Ocean Radish: A Correspondence

By

Dear Ocean:

I enter any margin with such a blend of hope and terror—
I’m writing this letter with a sunburn on my chest and it is processing me.

A pilgrimage — taking a long walk to the poetry bookstore to retrieve a text.
Alexander slipped the book to me through a slot.

_____I write to get ahead of thought
_____I write YOU to get ahead of thought

tree radio, hair bonnet,
an outermost curve
of petal or bluest flume

Year after year
Vowels ovulate

When I hear the word ‘antibodies’
jangling m&ms disco dance

orange poppies— huddled together in a silky stadium

_____This is not a poem!
_____This is a letter
_____like a rascal__gone
_______________gone
_______________gone

*
Dear Radish:

this letter is powered by the
_____steam engine of breath

the trellises of bird song
_____that make their own vine
__________of afternoon light

the way my chest would
_____open up the feelings
__________of the song

Is the poem on the underside
_____if I lift this letter up
__________like a barnacled rock?

the local, the cull of details
_____the loco (maybe crazy)
__________and loco(motion)

the left margin is left spacious
_____(the silence respected)

*
Dear Ocean:

Do you remember that HD line…
“if you take the moon in your hands, and turn it round, you’re there…” 
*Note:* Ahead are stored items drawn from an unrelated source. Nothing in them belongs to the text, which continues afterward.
/-- The capture part with every skewed count re-derived. -/
def realign (k : SnapSet) (cap : Bytes) : Bytes :=
  (skewed k cap).foldl (fun c x => splice c (x.at_ + 16) (leBytes 8 (derivedCnt cap x))) cap

/-- The skew of a restore, recorded and raised once (R380). -/
def noteSkew (s : State) (l : List BoundStream) : State :=
  let s1 := { s with snap := { s.snap with skew := BitVec.ofNat 16 (min l.length 65535) } }
  match l with
  | [] => s1
  | x :: _ => note { s1 with snap := { s1.snap with
      skewTable := BitVec.ofNat 2 x.table, skewTile := BitVec.ofNat 11 x.tile, skewStream := BitVec.ofNat 8 x.stream } } 0x0701 0 unitHost

/-- Write back the streams and cursors of a capture part. -/
def restoreStreams (s : State) (k : SnapSet) (cap : Bytes) : State :=
  let s1 := k.strm.zipIdx.foldl (fun u a => bivouacWrite u (addrOff a.1) (slice cap (1024 + a.2 * tableBytes) tableBytes)) s
  { s1 with snap := { s1.snap with cursors := (List.range 64).foldl (fun t c => tset t c (BitVec.ofNat 64 (field cap (16 * c) 8))) s1.snap.cursors } }

/-- CURSOR SET with its record read. -/
def setCursors (s : State) (ring : Nat) (d : Desc) (b : Bytes) : State :=
  let n := field b 0 2
  let e (i : Nat) : Nat := 16 + 16 * i
  let ok := (List.range n).all (fun i => decide (field b (e i) 1 < 64) && allZero b (e i + 1) 7)
  if !ok then refuseDesc s ring d 0x0706
  else
    let cs := (List.range n).foldl (fun t i => tset t (field b (e i) 1) (BitVec.ofNat 64 (field b (e i + 8) 8))) s.snap.cursors
    doneDesc { s with snap := { s.snap with cursors := cs } } ring d 0 (zeros 16)

/-- An entry of a BIND record. -/
def readBinding (b : Bytes) (i : Nat) : Binding :=
  let o := 16 + 16 * i
  { table := field b o 1, cur := field b (o + 1) 1, tile0 := field b (o + 2) 2, ntile := field b (o + 4) 2,
    stream0 := field b (o + 6) 1, nstream := field b (o + 7) 1 + 1, d0 := BitVec.ofNat 64 (field b (o + 8) 8) }

/-- Two bindings name one stream. -/
def bindingsMeet (a b : Binding) : Bool :=
  a.table == b.table && overlaps a.tile0 a.ntile b.tile0 b.ntile && overlaps a.stream0 a.nstream b.stream0 b.nstream

/-- No stream is named twice. -/
def bindingsApart : List Binding → Bool
  | [] => true
  | a :: rest => rest.all (fun b => !bindingsMeet a b) && bindingsApart rest

/-- CURSOR BIND with its record read: the set must be declared. -/
def bindCursors (s : State) (ring : Nat) (d : Desc) (b : Bytes) : State :=
  let k := s.snapSet (field b 2 1)
  let l := (List.range (field b 0 2)).map (readBinding b)
  let okOne (x : Binding) : Bool := decide (x.table < k.nstrm) && decide (x.cur < 64) && decide (1 ≤ x.ntile) &&
    decide (x.tile0 + x.ntile ≤ 1152) && decide (x.stream0 + x.nstream ≤ 256)
  if field b 2 1 ≥ 16 ∨ k.phase = .free ∨ l.all okOne = false ∨ bindingsApart l = false then refuseDesc s ring d 0x0706
  else doneDesc (s.setSnap (field b 2 1) { k with bindings := l }) ring d 0 (zeros 16)

/-- The effect of a CURSOR: its header, then the whole record. `s` is the state to go back to while memory sleeps. -/
def runCursor (s u : State) (ring : Nat) (d : Desc) : State :=
  let a := opndAddr d 16
  withRecord s u ring d a 16 16 0x0706 (fun h v =>
    let n := field h 0 2
    let headOk := if descOp d = 0 then decide (n ≤ 64) && allZero h 2 14 else decide (n ≤ 256) && allZero h 3 13
    if !headOk then refuseDesc v ring d 0x0706
    else withRecord s v ring d a (16 + 16 * n) 16 0x0706 (fun b w =>
      if descOp d = 0 then setCursors w ring d b else bindCursors w ring d b))

/-- CURSOR_SET. -/
def execCursorSet (ring : Nat) (s : State) : Res := startDesc 0x1A 0 ring s (fun d u => runCursor s u ring d)

/-- CURSOR_BIND. -/
def execCursorBind (ring : Nat) (s : State) : Res := startDesc 0x1A 1 ring s (fun d u => runCursor s u ring d)

/-! ### TAKE (R368, R372) -/

/-- Why a TAKE skips a set: it is not READY, lacks a flag, or the pair role is STANDBY (R372). -/
def takeSkips (s : State) (k : SnapSet) (toNvme toPartner : Bool) : Bool :=
  k.phase != .ready || (toNvme && !k.nvme) || (toPartner && !k.pcopy) || s.snap.role == .standby

/-- Freeze one set: the next `SNAPNO`, the buffer that `RD` names, and the cursor table in its capture area. -/
def freezeSet (s : State) (n : Nat) (toNvme toPartner : Bool) (signal : Bytes) : State :=
  let k := s.snapSet n
  let dr : Drain := {
    snapNo := k.snapNo, jepoch := s.job.jepoch, digest := s.job.digest, slot := k.snapNo.toNat % max 1 k.nslot
    nvme := toNvme, pcopy := toPartner, nvmeStep := b2n toNvme, copyStep := b2n toPartner, signal := signal
    take := s.snap.takes, freezeNs := s.ns, step := k.roleStep }
  bivouacWrite (s.setSnap n { k with
    phase := .freezing, frozen := k.rd, captured := false, imgStep := k.roleStep, snapNo := k.snapNo + 1, drain := dr })
    (capAt k k.rd + 4096) (cursorTable s)

/-- Apply a TAKE's signal: `SIGT`, `SIGC`, `SIGN`, and the ring pair that took it in byte 16. -/
def takeSignal (s : State) (sig : Bytes) : State :=
  if field sig 0 8 = 0 then s else (applySignal s (field sig 16 1) (BitVec.ofNat 64 (field sig 0 8)) (field sig 8 1) (field sig 12 4)).1

/-- TAKE with its record read. -/
def takeSets (s : State) (ring : Nat) (d : Desc) (b : Bytes) : State :=
  let sigt := BitVec.ofNat 64 (field b 8 8)
  let toNvme := bit (field b 2 1) 0
  let toPartner := bit (field b 2 1) 1
  let sig := slice b 8 16 ++ leBytes 1 ring
  let ok := decide (field b 2 1 < 4) && allZero b 3 5 && allZero b 17 3 && allZero b 24 232 &&
    (sigt == 0 || (addrSpace sigt == 1 && addrOk s (sigTarget sigt) 1))
  if !ok then refuseDesc s ring d 0x0706
  else
    let named := bitList (field b 0 2) 16
    let s0 := { s with snap := { s.snap with takes := s.snap.takes + 1 } }
    let s1 := named.foldl (fun u n =>
      if takeSkips u (u.snapSet n) toNvme toPartner then note u 0x0706 0 unitHost else freezeSet u n toNvme toPartner sig) s0
    let any := named.any (fun n => !takeSkips s (s.snapSet n) toNvme toPartner)
    doneDesc (if any then s1 else takeSignal s1 sig) ring d 0 (zeros 16)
all those years robust with hotel guests
_____cheese platters
_____saying too much or too little
_____kneeling down to fit in photos

What is tentative and what is sensing…
plant a precipice between them

John Prine, is he still in the bardo?
a typewriter stately, and white paper pointing, toward the sky

I’ve always loved the quiet thunders
_____Voila oysters!
_____Hull [of] lullaby

I don’t know why certain news bites our ears …

_____A sieve
_____Caught his sleeve

_____What [strikethrough] is gold
_____Will hold

dry seaweeds / the underside / bright amber
speaks directly to YOU

*
Dear Radish:

after the outermost curve
_____apply the salve locally
the blue-black brush of the crow

begins in cursive but slows
down to individual
_______________letter
__________print

the letter H, like hahaha,
_____not funny, fate

things are growing
_____and blooming
like mad that need
_____no help or thought-
__________form from me

*
Dear Ocean:

Writing must be done
_____at the 13th hour

Moonlight Serenade
_____Soleil
remind me to polish my antennae

notes heard permeating floors
_____God (always God)
_____sweet and weird

bird became verb, an ocean radish
_____and birth is happening

_____my mom,
_____your mom
_____many ears inside your palm

a soccer ball rolls, a field of strong legs

_____shuttled to the hospital
_____in hospital hallways

the sun entered
the sun directly

_____writing must be done
_____the slug poeming
_____the snail amplified

words follow me around
_____a daily music
floored, hard not to be

*
Dear Radish:

I Can’t Wait to Hug
_____My Mom

_____SCREAM

__Heat, a medicinal
use

speech continues
contentment _beyond
_____moist _author
who’s evening star

about the muddle
_____that played
__________the puddle:
isn’t hearing
_____the last to go?

washing the coffee pot
_____black mud
_____musical     finger     tips

_____astronaut   suit         massages

sad spills
little_____damage        pleasures
__________dream
__________dictionaries
incoheres
_____cutting into skin
of__out of peach          _season

_____who’s dedication
_____like a visitation
__________sip

 


Samar Abulhassan & Sierra Nelson

Samar Abulhassan is a teaching artist and poet living in Seattle. She is a Jack Straw Writer and holds an M.F.A. from Colorado State University. Born to Lebanese immigrants and raised with multiple languages, she is a 2006 Hedgebrook alum and the author of six chapbooks, including Farah and Nocturnal Temple. Samar has worked with Seattle Arts & Lectures’ Writers in the Schools since 2008, with Hugo House since 2012, and as a teaching artist for the Skagit River Poetry Foundation since 2010. Samar also participated in the 2024 Skagit River Poetry Festival. In 2016, Samar received a CityArtist grant to aid in completing a novel-in-poems reflecting on memory, longing, and the Arabic alphabet.

Sierra Nelson is a Seattle-based poet, essayist, and multimedia performance and installation artist, with an M.F.A. from University of Washington. Nelson’s books include The Lachrymose Report (PoetryNW Editions), I Take Back the Sponge Cake (Rose Metal Press) made with artist Loren Erdrich and selected by Anne Carson for NYU’s Washington Square Collaboration Prize, and Three Hearts: An Anthology of Cephalopod Poetry (editor, World Enough Writers).